C. La chute de Babel : le silence de Simon entraîne les cris, l’incompréhension.

- Les seules paroles que Simon finit par prononcer sont des paroles d'agressivité liées à des actes violents, à l’encontre des autres hommes => rompt le pacte de paix : « insultés » l. 33, « frappé » l.35, « imbéciles », « ânes » « crétins » l.36
- Les autres sont désignés par « ces hommes » 30, avec un déterminant démonstratif péjoratif + triple subordonnée relative en gradation « qui voyaient et qui ne savaient et qui s'affolaient » l.30-32 => accentue leur ignorance, leur bêtise aux yeux du narrateur qui lui, sait déjà.
- Opposition « je » et « ils », par rapport au « nous » collectif l.28 (« le long sommeil dont nous t'avions tirée »); la mort des amants fait exploser la communion, chacun est renvoyé à sa solitude.
- Antithèses également entre « chacun » et «tous » l.46 ; « seul » l.40 et « les autres » l.42 = fin de l’union entre les hommes
- Parallélisme de construction pour insister sur l’incompréhension mutuelle : l.48 et 49-50 : « Et ils ne me comprenaient pas » / « et je ne les comprenais pas ».
- à partir de la ligne 38, répétition du verbe « comprendre » à la forme négative 7 fois en 12 lignes
- C.L de la connaissance (« entendre » l.1, « savoir » l.2, « vérité » l.6, « aurais su » l.6, « savoir » l.10 « avais su » l.18, « connaissais » l.20) en antithèse avec celui de l’ignorance (« je ne sais plus »  l.34, « ils n'avaient rien vu » l.35 + « aveugles » l.37 (métaphore de la cécité), « imbéciles », « ânes », « crétins »…) = échec de la grande collaboration internationale vers la connaissance absolue. Punition des hommes trop prétentieux, destruction de Babel…

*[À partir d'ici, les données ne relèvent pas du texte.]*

/-- An island of rail r whose monitors fail at the rail's ceiling loses one frequency step; a cluster's is reported (R37). -/
def State.freqDown (r : Nat) (failing : List Nat) (s : State) : State :=
  (failing.filter (onRail r)).foldl (fun t d =>
    if !t.domOn d then t
    else
      let t := t.modDom d fun x => { x with freqSteps := x.freqSteps + 1 }
      if d < 17 then
        let mhz := t.gov.clusterMhz.getD d 1400 - Config.freqStep
        (t.modGov fun g => { g with clusterMhz := g.clusterMhz.set d mhz }).post 0x382 2 (le 1 d ++ [0] ++ le 2 mhz)
      else t) s

def State.freezeRail (r reason measured : Nat) (failing : List Nat) (s : State) : State :=
  ((s.modRail r fun x => { x with frozen := true }).post 0x381 2 (le 1 r ++ le 1 reason ++ le 2 (s.rail r).mv ++ le 2 measured)).freqDown r failing

/-- The on-die voltage of a rail in mV: the mean of its four quadrant channels in the last round (Table 17.1; log 52), none
before the first round. -/
def State.dieMv (s : State) (r : Nat) : Option Nat :=
  if s.hk.rounds == 0 then none
  else some (((List.range 4).map fun i => (s.hk.raw.getD ((if r == 0 then 24 else 28) + i) 0 + 1) / 2).sum / 4)

/-- PMBus address of a rail's regulator in the board record (R45). -/
def State.pmbAddr (s : State) (r : Nat) : Nat := (if r == 0 then s.nvm.board.pmbRay else s.nvm.board.pmbSoc).toNat
/-- A PMBus transfer to the regulator of a rail (R45); none where the board names no regulator. -/
def State.pmb (r : Nat) (c : PmbCommand) (mv : Nat) (s : State) : State :=
  s.when (s.pmbAddr r != 0) (·.emit (.pmbus (s.pmbAddr r) c mv))

/-- Lowest voltage of a rail (Table 2.5). -/
def railFloor (r : Nat) : Nat := if r == 0 then 550 else 600

/-- The voltage that the loop commands next: one 5 mV step up where a monitor fails or an island stretches too often, one
step down where every monitor still passes there and no clock cap is in force (R37, R46). -/
def avsStep (r mv needMv : Nat) (excess cap : Bool) : Nat :=
  if excess || mv < needMv then min 850 (mv + 5)
  else if needMv + 5 ≤ mv && !cap then max (railFloor r) (mv - 5) else mv

/-- The 1 ms AVS update of a rail (R46, R37): `needMv` is the lowest voltage at which every monitor passes, `ack` whether the
regulator acknowledged, `failing` the islands whose monitors fail now. The stretch counts of the period end with it, of a
frozen rail too. -/
def execAvsUpdate (rail needMv : Nat) (ack : Bool) (failing : List Nat) (s : State) : Result :=
  let s := if rail == 0 then s.nextPeriod (ms 1) else s
  done (s.when (s.pwr.phase == .run && rail < 2) fun s =>
    let x := s.rail rail
    let excess := (List.range 59).any fun d => onRail rail d && 16 < (s.dom d).stretchPeriod
    let s := s.modPwr fun p => { p with domains := p.domains.mapIdx fun d z => if onRail rail d then { z with stretchPeriod := 0 } else z }
    if x.frozen then s
    else
      let mv := avsStep rail x.mv needMv excess s.gov.cap
      let s := if mv != x.mv then s.pmb rail .voutCommand mv else s
      let s := if ack then s else s.pmb rail .statusWord 0
      let s := if x.mv == 850 && 850 < needMv then s.freqDown rail failing else s
      let die := (s.dieMv rail).getD x.mv
      let far := 25 < (max x.mv die) - (min x.mv die)
      let y := { x with mv := mv, mismatches := if far then x.mismatches + 1 else 0, naks := if ack then 0 else x.naks + 1 }
      let s := s.modRail rail fun _ => y
      if 5 ≤ y.mismatches then s.freezeRail rail 0 die failing
      else if 3 ≤ y.naks then s.freezeRail rail 1 die failing else s)

/-- A droop of `mv` below the AVS target beyond the threshold stretches the island clock (R47): one stretch, of 1 to 4 cycles. -/
def execDroopDetect (dom mv : Nat) (s : State) : Result :=
  done (s.when (s.domOn dom && s.pwr.droopMv < mv) (·.modDom dom fun d => { d with stretches := satInc d.stretches, stretchPeriod := d.stretchPeriod + 1 }))

/-- Steps of 50 MHz that the governor's cap takes at most, which leaves 50 MHz of 1.4 GHz: the spec gives the cap no floor
(DESIGN CHOICE, log 50). -/
def capLimit : Nat := 27

/-- Heating power in 0.1 W: SELF_HEAT_W of the board record, at most the power limit in force (R416). -/
def State.heatLimit (s : State) : Nat := min s.powerLimit s.nvm.board.selfHeatW * 10

/-- The 10 µs governor period (R35, R36): measured power in 0.1 W against the limit in force. Self-heating is regulated through
the cluster clock, one step up or down a period (R416, log 59). -/
def execGovernorPeriod (measured : Nat) (s : State) : Result :=
  let s := s.nextPeriod (us 10)
  done (s.when (s.pwr.phase == .run) fun s =>
    let limit := s.powerLimit * 10
    s.modGov fun g =>
      let g := { g with measured := measured }
      if limit < measured then { g with cap := true, capSteps := min capLimit (g.capSteps + 1), exceeded := true, belowSince := none }
      else if s.hk.selfHeating then
        let n := if s.heatLimit < measured then min capLimit (g.capSteps + 1) else g.capSteps - 1
        { g with cap := n != 0, capSteps := n, belowSince := none }
      else if measured * 100 < 85 * limit then { g with belowSince := some (g.belowSince.getD s.time) }
      else { g with belowSince := none })

def execPwrQuery (m : Master) (s : State) : Result :=
  done (runCmd { code := 0x0300, cls := 0, len := 1, args := [{ off := 0, hi := 2 }] } noUnit noPre (fun c s =>
    let stretch (lo n : Nat) := (List.range n).flatMap fun i => le 4 (s.dom (lo + i)).stretches.toNat
    (s, .ok (match c.u8 0 with
      | 0 => le 2 s.powerLimit ++ le 2 s.gov.ownerLimit ++ le 2 s.gov.measured ++ le 1 s.govStage ++ le 1 s.hk.step
              ++ le 2 s.pwr.avsRay.mv ++ le 2 s.pwr.avsSoc.mv ++ le 1 (bitOf s.pwr.avsRay.frozen 0 + bitOf s.pwr.avsSoc.frozen 1)
              ++ [if s.gov.cap then 1 else 0]
      | 1 => stretch 0 32
      | _ => stretch 32 27))) m s)

/-- PWR.SET_LIMIT: the owner's limit; AVS_RESUME clears a frozen loop (R46), which stays frozen where the board names no regulator. -/
def execPwrSetLimit (m : Master) (s : State) : Result :=
  done (runCmd { code := 0x0301, cls := 1, len := 3, args := [{ off := 0, n := 2, lo := 65, hi := 150 }, { off := 2, mask := 1 }] } noUnit noPre (fun c s =>
    let s := s.modGov fun g => { g with ownerLimit := c.u16 0 }
    let resume (x : AvsRail) (addr : W8) : AvsRail := if addr == 0 then x else { x with frozen := false, mismatches := 0, naks := 0 }
    let clear (r : Nat) (s : State) : State := s.when (s.rail r).frozen (·.pmb r .clearFaults 0)
    (if c.u8 2 == 1 then
      (clear 1 (clear 0 s)).modPwr fun p => { p with avsRay := resume p.avsRay s.nvm.board.pmbRay, avsSoc := resume p.avsSoc s.nvm.board.pmbSoc }
    else s, .ok [])) m s)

- C.L de la parole et de l'écoute (« entendre » l.1 et « entendais » l.6, « parlé » l.19) laisse place aux cris, (multiples occurrences de « crier » notamment à partir de la ligne 29) puis le C.L du silence (« fermé ma bouche » l.16, « je n'ai pas dit » l.29, « ne parlait plus » l.48) termine l’extrait.

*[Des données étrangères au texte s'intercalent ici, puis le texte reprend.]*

-- ==== Sys2Proof/Machine/Sha.lean ====
section
/-! DEFINITION. SHA-256 (FIPS 180-4), which spec/18 (R433) names for every hash. -/

namespace Sys2Proof.Machine

/-- Round constants. -/
def shaK : List W32 :=
  [0x428a2f98, 0x71374491, 0xb5c0fbcf, 0xe9b5dba5, 0x3956c25b, 0x59f111f1, 0x923f82a4, 0xab1c5ed5]
  ++ [0xd807aa98, 0x12835b01, 0x243185be, 0x550c7dc3, 0x72be5d74, 0x80deb1fe, 0x9bdc06a7, 0xc19bf174]
  ++ [0xe49b69c1, 0xefbe4786, 0x0fc19dc6, 0x240ca1cc, 0x2de92c6f, 0x4a7484aa, 0x5cb0a9dc, 0x76f988da]
  ++ [0x983e5152, 0xa831c66d, 0xb00327c8, 0xbf597fc7, 0xc6e00bf3, 0xd5a79147, 0x06ca6351, 0x14292967]
  ++ [0x27b70a85, 0x2e1b2138, 0x4d2c6dfc, 0x53380d13, 0x650a7354, 0x766a0abb, 0x81c2c92e, 0x92722c85]
  ++ [0xa2bfe8a1, 0xa81a664b, 0xc24b8b70, 0xc76c51a3, 0xd192e819, 0xd6990624, 0xf40e3585, 0x106aa070]
  ++ [0x19a4c116, 0x1e376c08, 0x2748774c, 0x34b0bcb5, 0x391c0cb3, 0x4ed8aa4a, 0x5b9cca4f, 0x682e6ff3]
  ++ [0x748f82ee, 0x78a5636f, 0x84c87814, 0x8cc70208, 0x90befffa, 0xa4506ceb, 0xbef9a3f7, 0xc67178f2]

/-- Initial hash value. -/
def shaH : List W32 := [0x6a09e667, 0xbb67ae85, 0x3c6ef372, 0xa54ff53a, 0x510e527f, 0x9b05688c, 0x1f83d9ab, 0x5be0cd19]

def rotr (x : W32) (n : Nat) : W32 := x.rotateRight n

/-- The next word of the message schedule, from the last 16, newest first. -/
def shaNext (w : List W32) : W32 :=
  let a := w.getD 14 0
  let b := w.getD 1 0
  (rotr b 17 ^^^ rotr b 19 ^^^ (b >>> 10)) + w.getD 6 0 + (rotr a 7 ^^^ rotr a 18 ^^^ (a >>> 3)) + w.getD 15 0

/-- One round on the working variables a to h. -/
def shaRound (v : List W32) (k w : W32) : List W32 :=
  match v with
  | [a, b, c, d, e, f, g, h] =>
    let t1 := h + (rotr e 6 ^^^ rotr e 11 ^^^ rotr e 25) + ((e &&& f) ^^^ (~~~e &&& g)) + k + w
    let t2 := (rotr a 2 ^^^ rotr a 13 ^^^ rotr a 22) + ((a &&& b) ^^^ (a &&& c) ^^^ (b &&& c))
    [t1 + t2, a, b, c, d + t1, e, f, g]
  | _ => v

def beWord (b : Bytes) : W32 := b.foldl (fun x y => x * 256 + y.setWidth 32) 0

/-- The 64 schedule words of a block of 64 bytes. -/
def shaSchedule (b : Bytes) : List W32 :=
  let w := (List.range 16).map fun i => beWord (slice b (4 * i) 4)
  ((List.range 48).foldl (fun r _ => shaNext r :: r) w.reverse).reverse

def shaBlock (h : List W32) (b : Bytes) : List W32 :=
  let v := (shaK.zip (shaSchedule b)).foldl (fun v kw => shaRound v kw.1 kw.2) h
  List.zipWith (· + ·) h v

def shaPad (b : Bytes) : Bytes :=
  let n := b.length
  b ++ [0x80] ++ List.replicate ((119 - n % 64) % 64) 0 ++ (le 8 (8 * n)).reverse

/-- SHA-256 of a byte string, 32 bytes. -/
def sha256 (b : Bytes) : Bytes :=
  let p := shaPad b
  let h := (List.range (p.length / 64)).foldl (fun h i => shaBlock h (slice p (64 * i) 64)) shaH
  h.flatMap fun w => (le 4 w.toNat).reverse

end Sys2Proof.Machine
end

- Phrases hachées l.33, à l’image de la confusion qui règne désormais : « criait »,« arrachait », « affolement »
- Le retour des différences entre les nations est marqué par l’accumulation des différentes couleurs l.44-45.
- l’accumulation de termes de parole l.46 (« s’adressait », « criait », « parlait ») n’aboutit qu’à la négation : « ne comprenait pas ».
- l.39 : Simon prend soin de préciser que les hommes parlent « chacun dans sa langue » = s’il le remarque, c’est que la traductrice ne traduit plus.
- Puis la périphrase « celle qui comprenait tout et que tous comprenaient » l.47-48 => sorte de divinité maternelle et bienfaisante => « la Traductrice » l.49 (noter la majuscule qui en fait une allégorie de la paix, de l’entente ; comme si elle était déifiée)
- Babel explicitement nommée l.60 avec le verbe « retomber ». On sait que la Traductrice avait été créée pour cette expédition (p.146) : « Pendant quelques heures, les grands cerveaux serviteurs de firmes concurrentes d’états-majors ennemis, d’idéologies opposées, de races haineuses, furent unis en une seule immense intelligence » pour créer cette Traductrice.

- Simon // Lukos => les deux hommes se taisent, créant ainsi la chute de l'alliance internationale. Lukos produit techniquement l’explosion de la Traductrice, tandis que Simon la produit symboliquement, par son refus de dire la vérité à Eléa, donc par la mort des amants, donc par la fin de l’ « EPI ».


Conclusion : ll est intéressant d'être dans une focalisation interne car on assiste aux doutes et aux questions de Simon, qui culpabilise terriblement de son silence. En même temps qu'ils tente de se rassurer en se justifiant, on comprend que son silence n'a laissé aucun choix à Eléa et Païkan. Il affirme qu'il s'est tu pour éviter le regret à Eléa, mais on se demande s'il ne se ment pas a lui-même et si ce n'est pas par désespoir amoureux qu'il a laissé les amants mourir sans rien tenter pour les sauver.
Tout cet extrait marque l'importance de la parole et de la communication, sans laquelle tout s’écroule et meurt dans le silence.